The flashing lights are kind of weird, deCONZ doesn’t send light control commands on its own. Is there some automation running in the background which may be involved?

He’s going to include a Extension cable and get rid of atleast the 0xE1 errors.

Indeed always a good idea, usually this improves routing / reachable issue significantly.
I’d propose to observe if that already improves the reachable problems.

The 0xE9 means no MAC ACK received for a command being send, without a extension cable it’s also more likely to see those. In deCONZ Menu → Edit → Network Settings there is an checkbox APS ACKs which can be enabled to force heavier retry approach, which can help in complex “more hops” networks. So for a 3 floors setup this is worth a try to enable.

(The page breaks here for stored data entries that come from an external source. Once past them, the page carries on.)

/-- A command runs one effect, at its time or at once, within the parts that `touchOf` names for it. -/
theorem exec_acts (c : Instr) (s : State) :
    (∃ t clk eng f, exec c s = atTime s t (drivenBy (touchOf c) clk eng) f) ∨
      ∃ clk eng f, exec c s = atOnce s (drivenBy (touchOf c) clk eng) f := by
  cases c with
  | frameStart | frameEnd | injectionGrant | parseDone | puntSlotWrite | extLookupResult | espProcessDone | lineupEntry |
    lineupRelease | pauseHoldEnd | pauseWatchdogTrip | watchdogRecoveryEnd | adminUpWrite | linkSignalDetect | autonegDone |
    linkTrainingDone | linkTrainingRestart | tallyNoPartner | pcsLock | mergeVerifySend | linkDown | synceResume |
    owOperationComplete | objectWrite | smbusRequest | usdoRequest | sdoSegmentTimeout | nmtResetCommunication |
    heartbeatProduce | commit | commitTimeout | commitPrepareDone | pipeVersionSwitch | versionRetire | storeAll |
    imageVerifyDone | boundCheck | boundCheckDone | learnEventProcess | moveWindowEnd | freezeEnd | ageSweepVisit |
    learnFlush | learnFlushDone | learnedPurge | timeclkLost | timeclkRestored | servoSample | sampleTimeout | mapUpdate |
    tbEnableWrite | step | setTime | extFreqAdj | extPhaseAdj | loopbackCal | loopbackCalDone | laneTempRead | ppsEdge |
    bellArm | bellDisarm | bellPulse | bellPulseEnd | lessonSeal | lessonSigned | lineupHalfRejoin | cipherRequestStart |
    cipherRequestComplete | perstAssert | perstDeassert | hostLinkUp | hostLinkLoss | functionLevelReset | configRequest |
    hostRequestUr | completionTimeout | completionRx | tagQuarantineEnd | peerCommit | unbindDesk | resetDesk | setSpread |
    dbTail | descriptorFetchDone | payloadReadDone | dmaLockAcquire | dmaLockForce | dmaGo | dmaDisarm | dmaStop | dmaAppend
    | dmaBeatIssue | dmaDescFetchDone | dmaHalfEvent | dmaBlockEnd | tutorTimer | recessStall | sendTailWrite |
    attnButtonPress | releaseWindowEnd | slotDrainDone | slotShutdownTimeout | slotPresenceLost | slotLinkLost |
    slotIoTimeout | slotPowerGood | slotLinkUp | controllerReady | qualificationDone | ringScanDone | chunkWriteComplete |
    replRetry | replEnableWrite | memoryEccError | datapathFault | pipeFault | rodFault | clockFault | clockRecovered |
    lineupFault | headHeartbeat | heartbeatLapse | deputyTakeover | tutorFault | proctorFault | timetableFault |
    hostPortFault | deviceFault | replayDeadlineExpiry | unitRestartDone | faultHoldDrained | inputOk | inputUndervoltage |
    pfWarning | pfConfirmed | pfGlitch | inputOv | inputOc | inputOcRecovered | rodPowerWrite | pipePowerWrite |
    domainPowerDown | domainPowerUpDone | aonEntry | coolantStartRetry | bootEntry | dictEntry | linkEntry | runEntry |
    goRun | coolantSensorSample | coolantLoopTick | coolantFlowLow | coolantInletHot | coolantRecovered | holdupTest |
    holdupTestDone | pfDrainEnd | powerLossComplete | inputRestored | holdupExhausted | shutdownHalt | shutdownRestart |
    rescueImageWrite | resetNAssert | resetNRelease | lessonBoundary | holdupStateChange | coreRail | replConnected |
    replConnectionBroken | smbusBusTimeout =>
    unfold exec
    exact .inl ⟨_, _, _, _, rfl⟩
  | corridorCellWrite | spillReadback | schedulerGrant | framePreemption | egressCommit | pfcRepeat | hostDelivery =>
    unfold exec
    exact .inl ⟨_, _, _, _, egressAct_eq ..⟩
  | slotActivate | slotRelease | slotCancel | slotFormat =>
    unfold exec
    exact .inl ⟨_, _, _, _, slotCtl_eq ..⟩
  | hashActiveWrite | owGoRead | owGoWrite | smbusResult | nmtCommand | commitDiscard | storeDone | restoreDefaults |
    imagePieceWrite | ruleInsert | ruleDelete | corridorPeakClear | peakClear | cellsPeakClear | keyImport | keyGenerate |
    keyDestroy | mkaDerive | sakUnwrap | sakWrap | txAnWrite | txSaWrite | spdmRequest | intStatusClear | msixUnmask |
    noticeCtlWrite | noticeHeadWrite | peerTlp | bindDesk | createCq | createSq | createRq | createCipher |
    setSpreadReadDone | destroyQueue | resetQueue | aqSqTailWrite | aqCqHeadWrite | aqEnable | aqDisable | dbHead |
    dmaLockRelease | crHeadWrite | crCtlWrite | threadStart | threadKill | hpAcq | hpAcqw | hpRel | evWait | evWaitWake |
    evTake | evSig | crc32cInsn | tplz | csum | xRet | trapEntry | puntHeadWrite | threadRingWrite | mbxEndsWrite | mbSend |
    mbPop | dbSet | dbStatusClear | wakePost | wakePostDone | h2fNotice | f2hAck | abacusWrite | abacusWrap | debugHalt |
    debugResume | debugEnableClear | slotLocate | slotClear | slotPresenceDetect | replChunkAck | nvtCtxWrite | nvtResync |
    errorHistoryClear | jtagInstruction =>
    unfold exec
    exact .inr ⟨_, _, _, rfl⟩

/-! ## What an effect keeps -/

/-- The outcome is a next state that keeps the queue, does not turn the clock back, and keeps what lies outside the parts `w`. -/
def StaysWithin (w : Touch) (s : State) (x : Host.Outcome State Fault Refusal) : Prop :=
  ∃ s', x = .next s' ∧ sameOutside w s s' ∧ s'.pending = s.pending ∧ s.now ≤ s'.now

section
variable {w : Touch} {clk eng : Bool} {t : Nat} {s : State} {f : State → State}

/-- Which clock an act needs says nothing about the parts that it touches; and moving the clock on touches none. -/
theorem sameOutside_keep (s : State) (t : Nat) (b : State) : sameOutside w s (keep (drivenBy w clk eng) (clockTo s t) b) :=
  keep_sameOutside (drivenBy w clk eng) (clockTo s t) b

theorem sameOutside_clockTo (s : State) (t : Nat) : sameOutside w s (clockTo s t) := by
  unfold sameOutside
  simp

theorem atTime_staysWithin : StaysWithin w s (atTime s t (drivenBy w clk eng) f) := by
  cases hclock : clocked s (drivenBy w clk eng) with
  | true => exact ⟨_, atTime_eq s t _ f hclock, sameOutside_keep s t _, rfl, Nat.le_max_left ..⟩
  | false => exact ⟨_, atTime_still s t _ f hclock, sameOutside_clockTo s t, rfl, Nat.le_max_left ..⟩

theorem atOnce_still (h : clocked s w = false) : atOnce s w f = .next s := by
  simp [atOnce, h]

theorem atOnce_staysWithin : StaysWithin w s (atOnce s (drivenBy w clk eng) f) := by
  cases hclock : clocked s (drivenBy w clk eng) with
  | true => exact ⟨_, atOnce_eq s _ f hclock, keep_sameOutside (drivenBy w clk eng) s _, rfl, Nat.le_refl _⟩
  | false => exact ⟨s, atOnce_still hclock, by simp [sameOutside], rfl, Nat.le_refl _⟩

end

theorem exec_staysWithin (c : Instr) (s : State) : StaysWithin (touchOf c) s (exec c s) := by
  rcases exec_acts c s with ⟨t, clk, eng, f, hrun⟩ | ⟨clk, eng, f, hrun⟩
  · rw [hrun]; exact atTime_staysWithin
  · rw [hrun]; exact atOnce_staysWithin

/-- Settles O32: every command is one effect, and `keep` gives back all that lies outside its parts. -/
theorem commandsStayWithinTheirParts : Obligations.CommandsStayWithinTheirParts := exec_staysWithin

/-- Settles O30: a step takes at most the command at the front off the queue, and that command keeps the rest and the clock. -/
theorem stepKeepsQueueAndClock : Obligations.StepKeepsQueueAndClock := by
  unfold Obligations.StepKeepsQueueAndClock inPlace
  rintro q0 t0 s s' ⟨⟨done, rfl⟩, hnow⟩ hstep
  cases hq : s.pending with
  | nil =>
    simp only [step, hq, Host.Outcome.next.injEq] at hstep
    exact hstep ▸ ⟨⟨done, hq ▸ rfl⟩, hnow⟩
  | cons c q =>
    obtain ⟨s1, hrun, _, hpending, hclock⟩ := exec_staysWithin c { s with pending := q }
    simp only [step, hq, hrun, Host.Outcome.next.injEq] at hstep
    subst hstep
    exact ⟨⟨done ++ [c], by simp [hpending]⟩, Nat.le_trans hnow hclock⟩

If all that, especially the USB extension cable still doesn’t solve the reachable problems, I’d recommend to enable application level source routes with latest version v2.25.1 (which has a few improvements here). Please have a look at Source Routing · dresden-elektronik/deconz-rest-plugin Wiki · GitHub to see how to enable it (just go with the automatic settings, manual setting routes isn’t needed).

It takes quite some time until the routes (blue/red lines in the GUI) are figured out, but after a while — 30 minutes to 1 hour — this should stabilize and long time reachable routers are selected as “good” hops to jump through the network, while routers which are switched off sometimes are less considered as in-between hops.

Ok, so. I just got the actual extension cable in, before this, it was a powered USB 2.0 hub. In my chat with @Mimiix , he indicated that that might actually interfere with the Zigbee frequency. I’ll try this first and see for a couple of days how that behaves before I try anything else, such as enabling the application level source routing.

Regarding the flashing light: no it was no automation. Home Assistant didn’t have any record of it actually sending those commands and such a weird automation was never programmed. I’m quite happy to focus on the no connectivity problem for now, maybe it’s a very weird symptom of it.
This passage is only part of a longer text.